Revised Common Lectionary Page for 4 December 2011 (Second Sunday of Advent, Year B)

Isaiah 40:1-11  •  Psalm 85:1-2, 8-13  •  2 Peter 3:8-15a   •  Mark 1:1-8

Over the years, since I discovered in 1996 that the four gospels are delightfully different characters (I took my first college-level New Testament class in 1996), I’ve come to like Mark, if such is allowed, best among the four gospels.  If memory serves, I’ve actually taught through John more times (but I think the count is very close), but Mark’s hurried storytelling and literary self-awareness make the briefest of the gospels my favorite if such is allowed.

Mark is especially suited for Advent readings: things happen immediately, and when something does, there’s always a sense that something big is about to happen next.  John the Baptist, in these opening verses of Mark, suddenly appears at the Jordan: there’s no bothering with back-story, with any explanation for why he would be there, with anything that would slow down the story.  He sets to baptizing straightway, and he announces that the greater one is coming.  Certainly the text provides details upon which the imagination can expand, from the choice of rivers to the quotation from Isaiah to John’s signature garb.  But every details counts precisely because there are so few from which a reader can pick: Mark’s is a narrative in which everything counts because there’s so little to count.

I won’t pretend to speak for everyone’s spiritual lives, but my own story as a disciple of Jesus could benefit from this sort of simplicity: too often my own account of my journey into salvation and through the years has far too much self-doubting irony, too many moments where I become concerned about saying what my experiences are not rather than saying with boldness what they are.  There are certainly times when I wish I could tell my own story the way that Mark tells the Baptist’s story: a citation of Scripture here, a significant geographic detail there, and the core of the message that gets spoken.  Such simplicity need not be reductionistic: certainly my own attempts to teach Mark have been exercises in framing a sophisticated and well-crafted literary text.  But instead of a whole mess of throat-clearing, John the Baptist’s story begins with “The beginning of the gospel of Jesus  Christ.”  I admit that my own story could begin so directly when I tell it, whether to myself or to someone else.

May our stories be episodes in the story of Christ’s body on earth, and may our storytelling always be faithful.

 

 

 

2 thoughts on “Appearing at the Jordan: A Reflection on the Lectionary Readings for 4 December 2011”
  1. Nathan, thank you for your defense of the simpliciity that should be the story of us all.

    I don’t know about your own experiences within the Restoration movement, but mine were a part of that which stressed the need and ability to have an answer for everything and the ability to debate them well.
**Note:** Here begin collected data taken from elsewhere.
-- ==== Sys2Proof/Machine/Rf.lean ====
section
/-! DEFINITION. Unit RF: the seven commands of the RF433 receiver and its interrupt handler
(43_rf433.md R210 to R238). -/

namespace Sys2Proof.Machine

/-! ## The handler -/

/-- The class of a pulse (R221). -/
inductive PulseClass where
  | short | long | bad
deriving DecidableEq, Repr

/-- `Classify(c)`, by the formula of R221. DESIGN CHOICE, unsafe (log 21): with `MaxLongCount = 65535` the formula makes
the saturated count 0xFFFF Long, where the prose of R221 and R230 calls it Bad. -/
def classify (c : Config) (n : Nat) : PulseClass :=
  if c.minCount ≤ n ∧ n ≤ c.maxCount then .short
  else if c.minLongCount ≤ n ∧ n ≤ c.maxLongCount then .long
  else .bad

/-- `RfDecode16(w)` (R226, 92_eei_decisions.md D23). -/
def rfDecode16 (w : Half) : Byte := dec (w.extractLsb' 0 8) (w.extractLsb' 8 8)

/-- `L = max(1, min(v, rf.capBytes))` (R227). -/
def learnedLength (v cap : Byte) : Byte := BitVec.ofNat 8 (max 1 (min v.toNat cap.toNat))

/-- `LearnLength(v)` (R227): a length that is clamped raises RF_CLAMP. -/
def learnLength (v : Byte) (s : State) : State :=
  let l := learnedLength v s.rf.capBytes
  let s1 := if l ≠ v then raiseRfClamp s else s
  s1.setRf { s1.rf with maxBytes := l }

/-- The byte `EmitByte` stores: the decoded word with the whitening undone (R226). -/
def emittedByte (s : State) : Byte := rfDecode16 s.rf.manBits ^^^ s.cfg.decouplingMask

/-- `EmitByte` (R226): the store is bounds-checked by `rf.capBytes`. -/
def emitByte (s : State) : Except Fault State :=
  let v := emittedByte s
  match (if s.rf.curByte.toNat < s.rf.capBytes.toNat then bufStore s.rf.curByte.toNat v s else .ok s) with
  | .error f => .error f
  | .ok s1 =>
    let s2 := s1.setRf { s1.rf with curByte := s1.rf.curByte + 1 }
    .ok (if s2.rf.lenpfx ∧ s2.rf.curByte = 1 then learnLength v s2 else s2)

/-- `AddManBit(b)` (R225): shift the bit in, and after the sixteenth emit the byte and restart the count. -/
def addManBit (b : Bool) (s : State) : Except Fault State :=
  let s1 := s.setRf { s.rf with
    manBits := (s.rf.manBits <<< 1) ||| (if b then 1 else 0), numMB := s.rf.numMB + 1 }
  if s1.rf.numMB = 16 then
    match emitByte s1 with
    | .error f => .error f
    | .ok s2 => .ok (s2.setRf { s2.rf with numMB := 0 })
  else .ok s1

/-- Set `rf.mode`. -/
def setMode (m : RfMode) (s : State) : State := s.setRf { s.rf with mode := m }

/-- Mode PRE (R222). -/
def rfPre (transition : Bool) (s : State) : State :=
  if transition && s.rf.sample then
    s.setRf { s.rf with count := 0, syncCount := 0, mode := .sync }
  else s

/-- A Short transition in SYNC (R223). -/
def rfSyncShort (s : State) : State :=
  let n := s.rf.syncCount + 1
  s.setRf { s.rf with
    syncCount := n
    mode := if 2 * s.cfg.syncPulseMax < n.toNat then .pre else s.rf.mode
    count := 0 }

/-- A Long transition in SYNC (R223): a long low after enough regular transitions is the lock. -/
def rfSyncLong (s : State) : State :=
  if !s.rf.lastSample && decide (2 * s.cfg.syncPulseMin ≤ s.rf.syncCount.toNat) then
    s.setRf { s.rf with mode := .data, manBits := 0, numMB := 0, curByte := 0, count := 0 }
  else setMode .pre s

/-- Mode SYNC (R223). -/
def rfSync (transition : Bool) (s : State) : State :=
  if transition then
    match classify s.cfg s.rf.count.toNat with
    | .bad => setMode .pre s
    | .short => rfSyncShort s
    | .long => rfSyncLong s
  else s

/-- The end test and the add of mode DATA (R224), after the flush. -/
def rfDataEdge (s : State) : Except Fault State :=
  if s.rf.sample ∧ s.rf.curByte = s.rf.maxBytes then .ok (setMode .msg s)
  else
    match addManBit s.rf.sample s with
    | .error f => .error f
    | .ok s1 => .ok (s1.setRf { s1.rf with count := 0 })

/-- Mode DATA (R224): flush, end test, add, in that order. -/
def rfData (transition : Bool) (s : State) : Except Fault State :=
  if transition then
    match classify s.cfg s.rf.count.toNat with
    | .bad => .ok (setMode .pre s)
    | .short => rfDataEdge s
    | .long =>
      match addManBit s.rf.lastSample s with
      | .error f => .error f
      | .ok s1 => rfDataEdge s1
  else .ok s

/-- The saturating count and the debounced sample of an RF tick (R219, R220): the sample is accepted only
if the levels of this cycle and of the one before agree. -/
def rfSample (s : State) : State :=
  let p := s.rf.pin.toNat
  let s1 := s.pinQ.getLsbD p
  let s2 := s.pinIn.getLsbD p
  s.setRf { s.rf with
    count := if s.rf.count = 0xFFFF#16 then 0xFFFF#16 else s.rf.count + 1
    sample := if s1 = s2 then s2 else s.rf.sample }

/-- `rf.last_sample <- rf.sample`, the end of an RF tick (R219). -/
def rfRecordSample (s : State) : State := s.setRf { s.rf with lastSample := s.rf.sample }

/-- The part of an RF tick that the mode selects (R219): the mode tested is the one at entry. -/
def rfModeStep (m : RfMode) (transition : Bool) (s : State) : Except Fault State :=
  match m with
  | .pre => .ok (rfPre transition s)
  | .sync => .ok (rfSync transition s)
  | .data => rfData transition s
  | .msg => .ok s
  | .idle => .ok s

/-- `RF_Handler`, one RF tick (R219). In MSG and IDLE nothing is sampled or counted (R228). -/
def rfHandler (s : State) : Except Fault State :=
  if s.rf.mode = .msg ∨ s.rf.mode = .idle then .ok s
  else
    let s1 := rfSample s
    match rfModeStep s1.rf.mode (s1.rf.sample != s1.rf.lastSample) s1 with
    | .error f => .error f
    | .ok s2 => .ok (rfRecordSample s2)

/-! ## The commands -/

/-- The action of `RF_INIT` on usable operands (R211). BUF is not cleared. -/
def rfInitAction (pin : Byte) (baud : Half) (s : State) : State :=
  let f := timerFit s.cfg (rfTickCycles s.cfg baud)
  let s1 := (pinRelease pin.toNat s).setRf ⟨pin, false, false, 0, 0, .idle, 0, 0, 0, 0, 0, false⟩
  (armRfSource (s1.setRt (startTimer f.ps f.pr))).setResult 0

/-- `RF_INIT` (R211). -/
def execRfInit (pin : Byte) (baud : Half) (s : State) : Out :=
  runProgram
    (if rfInitUsable s.cfg pin baud then immediate (fun s => .ok (rfInitAction pin baud s))
     else refusedProgram argRefused) s

/-- Arm the receiver for a frame of at most `m` bytes, the first of which is a length where `lenpfx` is 1
(R213, R214): the samples and the count are kept. -/
def rfArm (m : Byte) (lenpfx : Bool) (s : State) : State :=
  (s.setRf { s.rf with
    capBytes := m, maxBytes := m, lenpfx := lenpfx, manBits := 0, numMB := 0, curByte := 0,
    mode := .pre }).setResult 0

/-- `RF_BEGIN` (R213). -/
def execRfBegin (s : State) : Out := runProgram (immediate (fun s => .ok (rfArm 2 false s))) s

/-- `RF_BEGIN_BYTES` (R214). -/
def execRfBeginBytes (m : Byte) (s : State) : Out :=
  runProgram
    (if maxBytesUsable s.cfg m then immediate (fun s => .ok (rfArm m true s))
     else refusedProgram argRefused) s

/-- `RF_COMPLETE` (R215). -/
def execRfComplete (s : State) : Out :=
  runProgram (immediate (fun s => .ok (s.setResult (if s.rf.mode = .msg then 1 else 0)))) s

/-- The action of `RF_GETMSG` (R216): the first received byte in bits 15:8. -/
def rfGetMsgAction (s : State) : Except Fault State :=
  match bufLoad s 0 with
  | .error f => .error f
  | .ok b0 =>
    match bufLoad s 1 with
    | .error f => .error f
    | .ok b1 => .ok (s.setResult (0#16 ++ b0 ++ b1))

/-- `RF_GETMSG` (R216). -/
def execRfGetMsg (s : State) : Out := runProgram (immediate rfGetMsgAction) s

/-- `RF_STOP` (R217): the rest of the record, BUF and the timer are kept. -/
def execRfStop (s : State) : Out :=
  runProgram (immediate (fun s => .ok ((setMode .idle s).setResult 0))) s

/-- The action of `RF_RDBUF` on an index below `RF_BUF_CAP` (R218). -/
def rfRdBufAction (i : Nat) (s : State) : Except Fault State :=
  match bufLoad s i with
  | .error f => .error f
  | .ok b => .ok (s.setResult (b.setWidth 32))

/-- `RF_RDBUF` (R218). -/
def execRfRdBuf (index : Byte) (s : State) : Out :=
  runProgram
    (if index.toNat < s.cfg.rfBufCap then immediate (rfRdBufAction index.toNat)
     else refusedProgram argRefused) s

end Sys2Proof.Machine
end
That is the baggage that has been difficult for me to discard. Not that I wish debate others; it is myself that I debate. A peaceful, mystical day can be disturbed by my own “Now, what would I be able to say or how could I come back with a snappy answer if someone ask me a reason for this, or that, belief and conclusion, how could I prove it?”

    But, maybe the key to the beautiful simplicty of the gospel is to accept self-doubt as an integral part of our human existence. Not as an obsession, but as opportunities and moments of awakenings. After all, John the Baptist was doubting what he saw when he sent disciples to ask Jesus, “Are you the one?” Jesus’ answer was, for the most part, “You can believe what you see”.

  2. You’re right, John, that the RM does tend to privilege single-mindedness over ambiguity, and certainly I’ve been through spells where that tormented me. That said, I think I wrote this week’s Bible reflection with my academic’s hat on–too often I find myself saying what I’m not for ten minutes so that I can spend one saying what I am.